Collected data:
* * *

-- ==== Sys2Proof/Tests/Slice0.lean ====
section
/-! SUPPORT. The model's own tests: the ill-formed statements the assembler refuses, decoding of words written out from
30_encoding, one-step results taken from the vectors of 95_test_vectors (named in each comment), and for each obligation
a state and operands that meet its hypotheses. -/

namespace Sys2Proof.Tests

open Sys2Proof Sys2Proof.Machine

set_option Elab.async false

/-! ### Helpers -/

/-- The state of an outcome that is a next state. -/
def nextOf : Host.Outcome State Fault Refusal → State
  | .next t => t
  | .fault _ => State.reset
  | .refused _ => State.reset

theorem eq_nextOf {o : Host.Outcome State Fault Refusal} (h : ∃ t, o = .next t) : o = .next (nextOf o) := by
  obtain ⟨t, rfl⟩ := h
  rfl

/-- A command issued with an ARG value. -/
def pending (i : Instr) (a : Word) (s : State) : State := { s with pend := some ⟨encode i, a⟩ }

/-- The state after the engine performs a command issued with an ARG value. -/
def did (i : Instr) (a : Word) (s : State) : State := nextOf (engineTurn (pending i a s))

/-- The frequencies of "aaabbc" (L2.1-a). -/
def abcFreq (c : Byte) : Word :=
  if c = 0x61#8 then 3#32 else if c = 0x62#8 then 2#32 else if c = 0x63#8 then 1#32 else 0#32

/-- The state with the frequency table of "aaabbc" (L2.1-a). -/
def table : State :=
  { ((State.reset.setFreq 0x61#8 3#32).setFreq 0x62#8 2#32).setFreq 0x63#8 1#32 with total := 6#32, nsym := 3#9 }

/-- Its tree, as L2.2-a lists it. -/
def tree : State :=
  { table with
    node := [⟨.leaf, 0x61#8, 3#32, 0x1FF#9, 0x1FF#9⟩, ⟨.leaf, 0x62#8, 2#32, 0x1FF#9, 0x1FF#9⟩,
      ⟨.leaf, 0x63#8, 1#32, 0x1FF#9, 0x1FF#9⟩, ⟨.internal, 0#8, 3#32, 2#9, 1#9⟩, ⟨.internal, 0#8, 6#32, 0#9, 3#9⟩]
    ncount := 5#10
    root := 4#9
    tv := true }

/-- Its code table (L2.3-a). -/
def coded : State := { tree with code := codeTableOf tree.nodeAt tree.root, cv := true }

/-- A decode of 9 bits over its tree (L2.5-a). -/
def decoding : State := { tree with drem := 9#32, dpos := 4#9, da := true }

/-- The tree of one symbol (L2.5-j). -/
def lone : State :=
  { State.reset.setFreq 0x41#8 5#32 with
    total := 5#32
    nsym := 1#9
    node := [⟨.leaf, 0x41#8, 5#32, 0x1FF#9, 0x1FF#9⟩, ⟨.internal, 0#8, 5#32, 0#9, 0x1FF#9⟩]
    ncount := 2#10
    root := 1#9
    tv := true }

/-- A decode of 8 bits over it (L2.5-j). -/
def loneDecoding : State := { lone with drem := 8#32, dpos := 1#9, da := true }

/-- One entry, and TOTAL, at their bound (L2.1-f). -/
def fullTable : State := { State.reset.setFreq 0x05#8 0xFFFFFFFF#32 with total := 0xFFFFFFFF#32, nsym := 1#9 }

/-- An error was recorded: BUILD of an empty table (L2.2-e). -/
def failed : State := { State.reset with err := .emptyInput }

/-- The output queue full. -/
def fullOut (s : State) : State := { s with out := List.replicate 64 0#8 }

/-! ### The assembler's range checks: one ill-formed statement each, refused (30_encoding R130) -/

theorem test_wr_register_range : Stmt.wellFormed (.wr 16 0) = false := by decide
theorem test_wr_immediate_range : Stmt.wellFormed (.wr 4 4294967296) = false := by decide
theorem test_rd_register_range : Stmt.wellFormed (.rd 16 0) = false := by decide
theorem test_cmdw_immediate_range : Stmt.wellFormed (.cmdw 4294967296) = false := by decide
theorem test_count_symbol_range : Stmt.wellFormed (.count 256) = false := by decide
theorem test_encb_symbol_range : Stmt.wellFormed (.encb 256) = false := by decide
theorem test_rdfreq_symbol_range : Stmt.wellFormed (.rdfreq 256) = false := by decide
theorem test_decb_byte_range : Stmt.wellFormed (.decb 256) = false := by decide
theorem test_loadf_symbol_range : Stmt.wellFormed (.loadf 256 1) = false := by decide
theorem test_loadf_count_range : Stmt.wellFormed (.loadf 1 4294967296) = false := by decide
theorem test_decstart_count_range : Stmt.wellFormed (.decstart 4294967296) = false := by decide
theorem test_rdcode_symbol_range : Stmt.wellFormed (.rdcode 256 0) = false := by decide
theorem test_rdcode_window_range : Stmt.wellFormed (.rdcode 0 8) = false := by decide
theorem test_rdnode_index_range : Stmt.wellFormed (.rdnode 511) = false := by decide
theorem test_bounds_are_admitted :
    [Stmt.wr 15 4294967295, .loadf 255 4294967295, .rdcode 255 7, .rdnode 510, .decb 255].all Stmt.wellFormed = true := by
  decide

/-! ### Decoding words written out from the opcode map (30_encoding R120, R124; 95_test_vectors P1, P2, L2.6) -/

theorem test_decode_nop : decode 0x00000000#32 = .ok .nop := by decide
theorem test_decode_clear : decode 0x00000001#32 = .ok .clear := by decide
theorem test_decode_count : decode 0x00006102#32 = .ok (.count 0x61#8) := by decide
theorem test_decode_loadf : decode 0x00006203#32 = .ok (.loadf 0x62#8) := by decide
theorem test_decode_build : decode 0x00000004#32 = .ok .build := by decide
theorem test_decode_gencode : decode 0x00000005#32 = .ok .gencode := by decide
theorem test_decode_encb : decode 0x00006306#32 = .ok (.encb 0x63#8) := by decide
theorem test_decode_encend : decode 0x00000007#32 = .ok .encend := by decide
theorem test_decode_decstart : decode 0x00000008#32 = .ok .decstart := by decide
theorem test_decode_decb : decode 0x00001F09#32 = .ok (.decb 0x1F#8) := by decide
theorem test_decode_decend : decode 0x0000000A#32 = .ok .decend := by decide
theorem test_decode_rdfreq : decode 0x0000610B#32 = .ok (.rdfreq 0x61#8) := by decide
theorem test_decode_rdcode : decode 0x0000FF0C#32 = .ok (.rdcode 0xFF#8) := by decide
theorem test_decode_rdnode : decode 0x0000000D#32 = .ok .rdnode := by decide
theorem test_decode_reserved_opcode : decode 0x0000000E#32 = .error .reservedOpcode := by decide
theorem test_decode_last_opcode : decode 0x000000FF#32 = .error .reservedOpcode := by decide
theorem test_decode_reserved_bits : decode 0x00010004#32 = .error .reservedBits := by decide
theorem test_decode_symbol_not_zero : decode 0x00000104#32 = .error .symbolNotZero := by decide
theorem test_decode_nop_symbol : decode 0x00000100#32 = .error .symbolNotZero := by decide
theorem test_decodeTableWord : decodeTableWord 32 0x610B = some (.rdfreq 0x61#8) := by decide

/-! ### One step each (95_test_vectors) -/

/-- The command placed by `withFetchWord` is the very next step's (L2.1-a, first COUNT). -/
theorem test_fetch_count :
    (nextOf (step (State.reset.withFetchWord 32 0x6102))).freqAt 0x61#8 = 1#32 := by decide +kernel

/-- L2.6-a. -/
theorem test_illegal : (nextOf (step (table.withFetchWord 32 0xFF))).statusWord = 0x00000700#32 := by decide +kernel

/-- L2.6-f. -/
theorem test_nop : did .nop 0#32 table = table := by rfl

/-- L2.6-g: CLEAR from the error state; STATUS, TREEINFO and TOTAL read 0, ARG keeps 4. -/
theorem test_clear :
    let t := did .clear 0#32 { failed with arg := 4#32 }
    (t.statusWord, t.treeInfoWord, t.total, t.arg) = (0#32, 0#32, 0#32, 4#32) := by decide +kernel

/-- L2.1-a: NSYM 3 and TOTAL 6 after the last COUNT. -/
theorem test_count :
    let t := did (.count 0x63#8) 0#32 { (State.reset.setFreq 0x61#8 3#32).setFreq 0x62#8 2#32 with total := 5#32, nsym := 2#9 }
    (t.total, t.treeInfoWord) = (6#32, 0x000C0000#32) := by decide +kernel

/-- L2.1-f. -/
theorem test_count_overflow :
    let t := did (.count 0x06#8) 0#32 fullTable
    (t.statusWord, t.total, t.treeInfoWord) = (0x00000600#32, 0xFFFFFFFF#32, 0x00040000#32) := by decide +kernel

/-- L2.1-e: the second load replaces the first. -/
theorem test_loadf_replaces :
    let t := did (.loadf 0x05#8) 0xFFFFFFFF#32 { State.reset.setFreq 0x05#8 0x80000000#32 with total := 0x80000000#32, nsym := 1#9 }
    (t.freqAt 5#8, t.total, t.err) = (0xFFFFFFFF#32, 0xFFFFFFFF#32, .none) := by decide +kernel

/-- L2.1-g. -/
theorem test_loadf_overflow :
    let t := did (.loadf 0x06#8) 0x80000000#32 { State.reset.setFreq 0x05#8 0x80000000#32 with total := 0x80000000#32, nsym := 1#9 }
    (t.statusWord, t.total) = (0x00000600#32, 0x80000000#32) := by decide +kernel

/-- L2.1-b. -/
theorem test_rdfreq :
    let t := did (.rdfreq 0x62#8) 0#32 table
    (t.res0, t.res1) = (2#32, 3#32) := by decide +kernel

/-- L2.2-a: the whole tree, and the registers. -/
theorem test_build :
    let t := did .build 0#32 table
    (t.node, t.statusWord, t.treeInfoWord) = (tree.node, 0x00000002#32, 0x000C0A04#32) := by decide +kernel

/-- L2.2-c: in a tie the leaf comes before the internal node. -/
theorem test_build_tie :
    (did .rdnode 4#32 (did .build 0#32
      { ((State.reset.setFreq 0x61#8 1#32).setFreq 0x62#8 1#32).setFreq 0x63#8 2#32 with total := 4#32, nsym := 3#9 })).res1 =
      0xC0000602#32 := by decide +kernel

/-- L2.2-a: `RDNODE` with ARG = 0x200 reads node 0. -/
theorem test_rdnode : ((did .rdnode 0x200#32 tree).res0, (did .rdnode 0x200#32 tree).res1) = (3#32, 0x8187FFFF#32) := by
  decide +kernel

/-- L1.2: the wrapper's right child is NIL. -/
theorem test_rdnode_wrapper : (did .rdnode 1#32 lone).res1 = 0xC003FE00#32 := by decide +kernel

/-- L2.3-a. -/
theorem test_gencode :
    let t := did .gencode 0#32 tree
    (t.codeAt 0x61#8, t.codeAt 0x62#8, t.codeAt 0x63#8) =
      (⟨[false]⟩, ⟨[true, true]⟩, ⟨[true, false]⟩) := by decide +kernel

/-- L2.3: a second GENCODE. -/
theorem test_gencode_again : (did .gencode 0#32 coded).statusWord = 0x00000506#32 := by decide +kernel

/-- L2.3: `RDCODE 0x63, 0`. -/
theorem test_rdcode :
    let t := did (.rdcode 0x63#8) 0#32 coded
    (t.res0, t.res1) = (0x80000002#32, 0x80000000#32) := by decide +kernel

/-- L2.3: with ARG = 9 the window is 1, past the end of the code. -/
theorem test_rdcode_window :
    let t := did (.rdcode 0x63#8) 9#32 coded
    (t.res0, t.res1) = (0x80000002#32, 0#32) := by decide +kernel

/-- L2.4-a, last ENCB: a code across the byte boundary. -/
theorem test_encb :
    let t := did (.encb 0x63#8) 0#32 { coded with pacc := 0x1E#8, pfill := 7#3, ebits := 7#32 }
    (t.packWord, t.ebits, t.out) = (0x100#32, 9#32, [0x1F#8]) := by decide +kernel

* * *

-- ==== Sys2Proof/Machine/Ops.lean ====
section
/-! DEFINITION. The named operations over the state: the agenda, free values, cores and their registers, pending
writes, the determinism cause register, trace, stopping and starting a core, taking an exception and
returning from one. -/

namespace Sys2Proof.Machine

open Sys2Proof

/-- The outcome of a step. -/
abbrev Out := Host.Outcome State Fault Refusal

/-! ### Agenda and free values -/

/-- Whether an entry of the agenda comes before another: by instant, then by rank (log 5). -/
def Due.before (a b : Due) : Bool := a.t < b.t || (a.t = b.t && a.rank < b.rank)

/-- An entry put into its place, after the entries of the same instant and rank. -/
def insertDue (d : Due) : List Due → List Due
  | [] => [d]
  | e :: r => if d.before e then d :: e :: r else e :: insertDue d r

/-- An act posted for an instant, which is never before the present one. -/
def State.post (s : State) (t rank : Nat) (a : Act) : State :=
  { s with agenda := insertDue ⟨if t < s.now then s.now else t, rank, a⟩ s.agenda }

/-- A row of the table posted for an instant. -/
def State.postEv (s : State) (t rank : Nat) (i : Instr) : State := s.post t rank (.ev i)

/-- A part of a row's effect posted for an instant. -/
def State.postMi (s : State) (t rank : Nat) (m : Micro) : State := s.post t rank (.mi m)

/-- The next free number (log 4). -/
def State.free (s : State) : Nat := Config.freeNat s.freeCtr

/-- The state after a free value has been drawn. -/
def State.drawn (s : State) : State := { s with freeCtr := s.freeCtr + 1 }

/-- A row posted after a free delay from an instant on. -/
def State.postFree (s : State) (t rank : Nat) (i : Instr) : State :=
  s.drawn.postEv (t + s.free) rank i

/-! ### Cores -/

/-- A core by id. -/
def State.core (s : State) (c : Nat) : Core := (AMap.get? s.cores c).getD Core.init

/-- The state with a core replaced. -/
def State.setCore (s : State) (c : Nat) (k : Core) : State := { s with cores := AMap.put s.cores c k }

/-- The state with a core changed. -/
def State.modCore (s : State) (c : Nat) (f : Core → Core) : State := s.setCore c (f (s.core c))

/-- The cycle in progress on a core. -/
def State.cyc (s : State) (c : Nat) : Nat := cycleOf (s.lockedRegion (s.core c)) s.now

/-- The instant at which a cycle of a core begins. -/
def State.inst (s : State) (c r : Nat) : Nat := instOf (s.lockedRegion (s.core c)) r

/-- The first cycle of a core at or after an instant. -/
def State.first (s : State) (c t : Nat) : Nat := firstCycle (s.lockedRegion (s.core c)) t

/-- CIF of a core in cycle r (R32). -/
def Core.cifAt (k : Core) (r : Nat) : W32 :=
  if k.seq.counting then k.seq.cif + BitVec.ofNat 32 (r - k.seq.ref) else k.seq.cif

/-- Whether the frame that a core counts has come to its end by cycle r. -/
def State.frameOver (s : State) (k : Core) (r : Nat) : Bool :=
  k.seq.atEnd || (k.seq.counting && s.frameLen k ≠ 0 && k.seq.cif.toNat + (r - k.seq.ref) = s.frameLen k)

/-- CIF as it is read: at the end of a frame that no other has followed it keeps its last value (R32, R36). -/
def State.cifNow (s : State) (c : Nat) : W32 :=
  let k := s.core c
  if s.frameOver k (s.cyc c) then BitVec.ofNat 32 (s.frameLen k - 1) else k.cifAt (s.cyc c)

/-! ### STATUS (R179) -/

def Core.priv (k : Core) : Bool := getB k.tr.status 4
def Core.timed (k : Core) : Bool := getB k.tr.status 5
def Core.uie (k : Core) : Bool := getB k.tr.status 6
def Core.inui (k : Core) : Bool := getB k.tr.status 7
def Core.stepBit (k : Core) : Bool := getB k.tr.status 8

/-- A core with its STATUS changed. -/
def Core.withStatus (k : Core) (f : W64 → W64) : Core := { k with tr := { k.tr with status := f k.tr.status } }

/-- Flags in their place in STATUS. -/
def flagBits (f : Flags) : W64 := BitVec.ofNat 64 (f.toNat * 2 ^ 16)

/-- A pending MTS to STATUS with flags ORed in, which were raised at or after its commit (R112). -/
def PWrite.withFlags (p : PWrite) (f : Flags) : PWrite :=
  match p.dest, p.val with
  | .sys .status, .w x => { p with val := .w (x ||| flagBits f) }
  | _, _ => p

* * *

*Prompt*: Copy the lines above exactly. Start with the line containing "instant on. -/", end with the line containing "def State.core (s", and include both.

*Response area*:
/-- A row posted after a free delay from an instant on. -/
def State.postFree (s : State) (t rank : Nat) (i : Instr) : State :=
  s.drawn.postEv (t + s.free) rank i

/-! ### Cores -/

/-- A core by id. -/
def State.core (s : State) (c : Nat) : Core := (AMap.get? s.cores c).getD Core.init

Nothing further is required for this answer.